Big change to Google's structured product data page
5 mins read

Big change to Google's structured product data page

Google has revamped its structured data product documentation by splitting one comprehensive page into three pages that are more focused on their topics. This provides an example of how to rewrite a page that is too large and turn it into multiple, thematically relevant web pages.

Structured data from Google products

Product structured data is critical for e-commerce and product review websites as it helps them qualify for rich result listings on Google's search engine results pages (SERPs). When deployed correctly, structured product data can make a significant contribution to a website's traffic and revenue.

Google's restructuring of official documentation provides a lot of insight to the e-commerce community, but also simplifies the increasingly extensive website with structured product data.

What has changed?

The most notable change to the documentation is that the entire document has been split into three pages. The original document “Product Structured Data” has been renamed “Introduction to Structured Product Data”. The word count increased from 4,808 words to just 667 words, with about 50% of the new document containing the same content.

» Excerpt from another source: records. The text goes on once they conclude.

/-- A frame stands at the head of the receive queue, for at least 2 µs, and is its owner's to take: the station is ACTIVE
or LISTENING, the joining mark is clear, and its sender is a station from 0 to 31 that is not FOREIGN (R1, R145, R146). -/
def standsAtHead (s : State) (e : RxEntry) (f : LineFrame) : Prop :=
  s.rxq.entries.head? = some e ∧ parseFrame e.frame = some f ∧ s.rxq.headSince + 480 ≤ s.now ∧ e.joining = false ∧
    (∃ p, peerOf s (senderOf e.frame) = some p ∧ p.state ≠ .foreign) ∧
    (s.member.state = .active ∨ s.member.state = .listening)

/-- The state once an entry has left the head of the receive queue (R2, R145, R146, R158): the fire order counter is one higher,
the next entry is the head, and the sender's last-heard record has the entry's timestamp. -/
def hasLeft (s : State) (e : RxEntry) (u : State) : Prop :=
  u = { s with
      dispatch := { s.dispatch with fireOrder := s.dispatch.fireOrder + 1 }
      rxq := { entries := s.rxq.entries.tail, headSince := s.now }
      member := { s.member with peers := u.member.peers } } ∧
    ∀ n : Fin 32, u.member.peers[n] = if n.val = (senderOf e.frame).toNat
      then { s.member.peers[n] with lastHeard := some e.edge } else s.member.peers[n]

/-- A fire dispatched in a state, with the block requests and the grant that follow it (Table 1-1, R54, R55). -/
def dispatched (cue : Nat) (trim : Byte) (edge : Word) (u : State) : State :=
  fetchSettle (dispatchFire cue trim edge u.dispatch.fireOrder u).1

/-- The Panel Port is taking a command's characters, and its answer slot is empty (R175). -/
def panelReady (s : State) : Prop := s.panel.rx = .assembling ∧ s.panel.answer = none

/-- The station state allows reading commands (Table 11-2). -/
def readsAllowed (s : State) : Prop := s.member.state ≠ .loading ∧ s.member.state ≠ .imageFault

/-- A command's answer stands in the slot, and the transmitter sends it at once if it is idle; of the Panel Port nothing else
differs from what it was (R175, R176). -/
def panelAnswers (s t : State) (kind : Byte) (body : List Byte) (reload : Bool) : Prop :=
  t.panel = { s.panel with
      rx := .hunting, answer := some { kind := kind, body := body, reload := reload }, tx := t.panel.tx
      resetSeen := t.panel.resetSeen, overrun := t.panel.overrun } ∧
    (s.panel.tx = .idle → t.panel.tx = .answering (withCheck 0xA5 ([kind, statusCharacter s true] ++ body)) ∧
      t.panel.resetSeen = false ∧ t.panel.overrun = false) ∧
    (s.panel.tx ≠ .idle → t.panel.tx = s.panel.tx ∧ t.panel.resetSeen = s.panel.resetSeen ∧
      t.panel.overrun = s.panel.overrun)

/-- A row, brought any frame of a command, answers it and changes nothing else: no register, no counter, no flag. -/
def answersOnly (s : State) (row : List RawChar → Instr) (c : PanelCommand) (kind : Byte) (body : List Byte) : Prop :=
  ∀ frame, judgeCommand frame = some c → ∃ t, exec (row frame) s = .next t ∧ t = { s with panel := t.panel } ∧
    panelAnswers s t kind body false

/-- The row of the table that a completed command's frame comes with. -/
def commandInstr (c : PanelCommand) (frame : List RawChar) : Instr :=
  match c.row with
  | .fire => .fire frame
  | .release => .release frame
  | .hush => .hush frame
  | .arm => .arm frame
  | .clock => .clock frame
  | .status => .status frame
  | .readVoice => .readVoice frame
  | .readStack => .readStack frame
  | .readRound => .readRound frame
  | .readClaim => .readClaim frame
  | .readPeer => .readPeer frame
  | .readClock => .readClock frame
  | .readOutput => .readOutput frame
  | .readFaults => .readFaults frame
  | .clearFaults => .clearFaults frame
  | .reports => .reports frame
  | .reload => .reload frame
  | .badCommand => .badCommand (frame.headD (cleanChar 0))
  | .badCheck => .badCheck frame

/-- A command acted on in a state whose answer slot is empty (R175): its effect is `act`'s, its answer stands in the slot, and
an idle transmitter begins that answer, whose characters sum to 0xA5 and whose start clears the two latches (R176). -/
def actsOn (c : PanelCommand) (s t : State) : Prop :=
  let r := act c s
  let a : Answer := { kind := c.code, body := r.2, reload := decide (c = .reload) }
  t = { r.1 with panel := { r.1.panel with
      answer := some a, tx := t.panel.tx, resetSeen := t.panel.resetSeen, overrun := t.panel.overrun } } ∧
    (r.1.panel.tx = .idle → t.panel.resetSeen = false ∧ t.panel.overrun = false ∧
      t.panel.tx = .answering (withCheck 0xA5 ([a.kind, statusCharacter r.1 true] ++ a.body))) ∧
    (r.1.panel.tx ≠ .idle → t.panel.tx = r.1.panel.tx ∧ t.panel.resetSeen = r.1.panel.resetSeen ∧
      t.panel.overrun = r.1.panel.overrun)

Aside from trivial changes, the revised page has a brand new section called “Deciding Which Markup To Use,” which serves as a starting point for the two new pages.

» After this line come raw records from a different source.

-- ==== Sys2Proof/Certificates/Slice0/Obligations.lean ====
section
/-!
DEFINITION. The statements for the provers. OBLIGATIONS.json lists them with their titles and what they rest on. In a
statement about the line, `before` are the samples a command brings but its last, and `u` the state they lead to.
-/
open Sys2Proof Sys2Proof.Machine

/-! ## The queue, time and reset -/

/-- A step takes the command at the front of the queue and runs it on the state with the queue's rest. -/
def Obligations.StepRunsFrontCommand : Prop :=
  ∀ (c : Instr) (rest : List Instr) (s : State),
    step { s with pending := c :: rest } = exec c { s with pending := rest }

/-- On an empty queue a step is one tick of 1/240 µs (the model's choice, log entry 1): the station clock rises by one
when a whole µs has passed, round time comes to be held when it reaches its greatest value, and every event that the block
makes of itself and that is due then waits in the queue (log entry 1), in an order left free (log entry 8): the expiries, the
decrements, the frame clock, the completion of a read, the expiry of records, the taking of a head that has stood for 2 ms
(log entry 21) and the reports. Nothing else changes. -/
def Obligations.IdleStepIsOneTick : Prop :=
  ∀ s : State, s.pending = [] →
    ∃ t, step s = .next t ∧ t.now = s.now + 1 ∧
      t.stationClock = (if (s.now + 1) % 240 = 0 then s.stationClock + 1 else s.stationClock) ∧
      t.lockout = { s.lockout with round := { s.lockout.round with
        timeHeld := s.lockout.round.timeHeld ||
          decide (16777215 ≤ (t.stationClock - s.lockout.round.reference).toNat) } } ∧
      keepsAudio s t ∧ t.line = s.line ∧ t.rxq = s.rxq ∧ t.txq = s.txq ∧ t.member = s.member ∧ t.dispatch = s.dispatch ∧
      t.clocks = s.clocks ∧ t.panel = s.panel ∧ t.tables = s.tables ∧ t.flash = s.flash ∧ t.straps = s.straps ∧
      t.pending.Perm (dueEvents t) ∧
      (let r := t.lockout.round
       let p := profileRecord t r.profile
       (.holdoffExpiry ∈ t.pending ↔ r.state = .holdoff ∧ p.holdoff * 1000 ≤ roundTime t) ∧
         (.windowExpiry ∈ t.pending ↔ r.state = .isOpen ∧ p.window * 1000 ≤ roundTime t) ∧
         (.settleExpiry ∈ t.pending ↔
           r.state = .settling ∧ r.settled = false ∧ (p.window + p.settle) * 1000 ≤ roundTime t)) ∧
      (∀ c : Fin 4, .clockDecrement c ∈ t.pending ↔ (clockOf t c).state = .running ∧
        ∃ phase, (clockOf t c).phase = some phase ∧ (t.stationClock - phase).toNat < 2147483648) ∧
      (.frameClock ∈ t.pending ↔ t.wclk.mode ≠ .locked ∧ 5000 ≤ t.now - t.wclk.reference) ∧
      (.substituteFrameClock ∈ t.pending ↔ t.wclk.mode = .locked ∧ 6250 ≤ t.now - t.wclk.reference) ∧
      (.blockCompletion ∈ t.pending ↔ ∃ f, t.fetch.flight = some f ∧ f.owned = true ∧ f.doneAt ≤ t.now) ∧
      (.discardedCompletion ∈ t.pending ↔ ∃ f, t.fetch.flight = some f ∧ f.owned = false ∧ f.doneAt ≤ t.now) ∧
      (∀ cue : BitVec 10, .lastAcceptedExpiry cue ∈ t.pending ↔ ∃ x ∈ t.dispatch.lastAccepted,
        cue = BitVec.ofNat 10 x.1 ∧ 2147483648 ≤ (t.stationClock - x.2).toNat) ∧
      (∀ e f, standsAtHead t e f → t.rxq.headSince + 480000 ≤ t.now → takingOf f ∈ t.pending) ∧
      (.reportFault ∈ t.pending ↔ t.panel.tx = .idle ∧ t.panel.answer = none ∧ t.panel.faultPending = true ∧
        t.panel.mask.getLsbD 0 = true)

Merchants, product review site publishers, and SEOs can now read three structured product data documents:

  1. Introduction to structured product data
  2. Structured product snippet data
  3. Trader lists structured data

In addition to the above changes, there is a new blue-tinted caption field that draws attention to the Product Variant Structured Data page and replaces similar text that was hidden in the document and easily missed.

Screenshot of the callout box

Screenshot

Document comprehensively rewritten

There are cases where the headings of the new documentation have been rewritten to make it clear what each section is about.

The new Introduction to Structured Data page now includes a brand new section. The old section was called “Result Types” and the revised section is called “Deciding Which Markup to Use,” a more descriptive heading.

This is the new content:

“Deciding which markup to use
There are two main classes of structured product data. Follow the requirements for the type that best suits your use case:

Product snippets: For product pages where users cannot directly purchase the product. This markup provides more options for specifying rating information, such as: B. Advantages and disadvantages on an editorial product review site.

Merchant Listings: For pages where customers can purchase products from you. This markup provides more options for specifying detailed product information, such as clothing sizes, shipping details, and return policy information.

Note that there is some overlap between these two features. In general, adding the required product information properties for merchant listings means that your product pages will also be eligible for product snippets. Both functions have their own improvements. So be sure to check both when deciding which markup makes sense in the context of your site (the more properties you can add, the more improvements your site can consider).”

First new page: product excerpts

In addition to the revamped introduction to structured product data, there is now a new standalone page focused on adding structured product data to provide rich results on ratings, reviews, price and product availability.

The title element for the new page is “How to Add Product Snippet Structured Data.” Excluding some structured data examples, the new product snippet page is about 2,500 words.

Much of the content on this new site is not new. The similarities between a section of the old 6,000 word mega-page and this new standalone page suggest that they forked that section from the old documentation and turned it into its own page.

Second new page: Structured data of the dealer entry

The second new page is dedicated to structured product data, which is specific to merchant listings and is critical to displaying products in the shopping-related rich results that Google calls “Merchant Listing Experiences.”

Other than a single illustration, the dedicated merchant listing data page contains no information at all about what merchant listing experiences are and how they appear in search results. The second paragraph of the new page encourages the reader to visit the Introduction to Structured Product Data webpage to learn more about what Merchant Listing Experiences rich results look like.

It could be argued that the merchant structured data page provides context for the merchant listing experience information. But someone at Google decided that this one page had to be 100% focused on a single topic (structured data).

The new website is around 1,700 words (more or less).

Editorial decisions based on user needs

Instead of having one huge and comprehensive page on one topic, the decision was made to break the page down into individual subtopics. The result is three pages that are now more focused and are likely to not only be better for users, but also rank better.

Read the documentation

Check out the original version of the documentation:

Internet Archive: Structured product data (product, rating, offer).

Read the new documentation:

Introduction to structured product data

Structured data about the product snippet (product, rating, offer).

Structured data of the retailer entry (product, offer).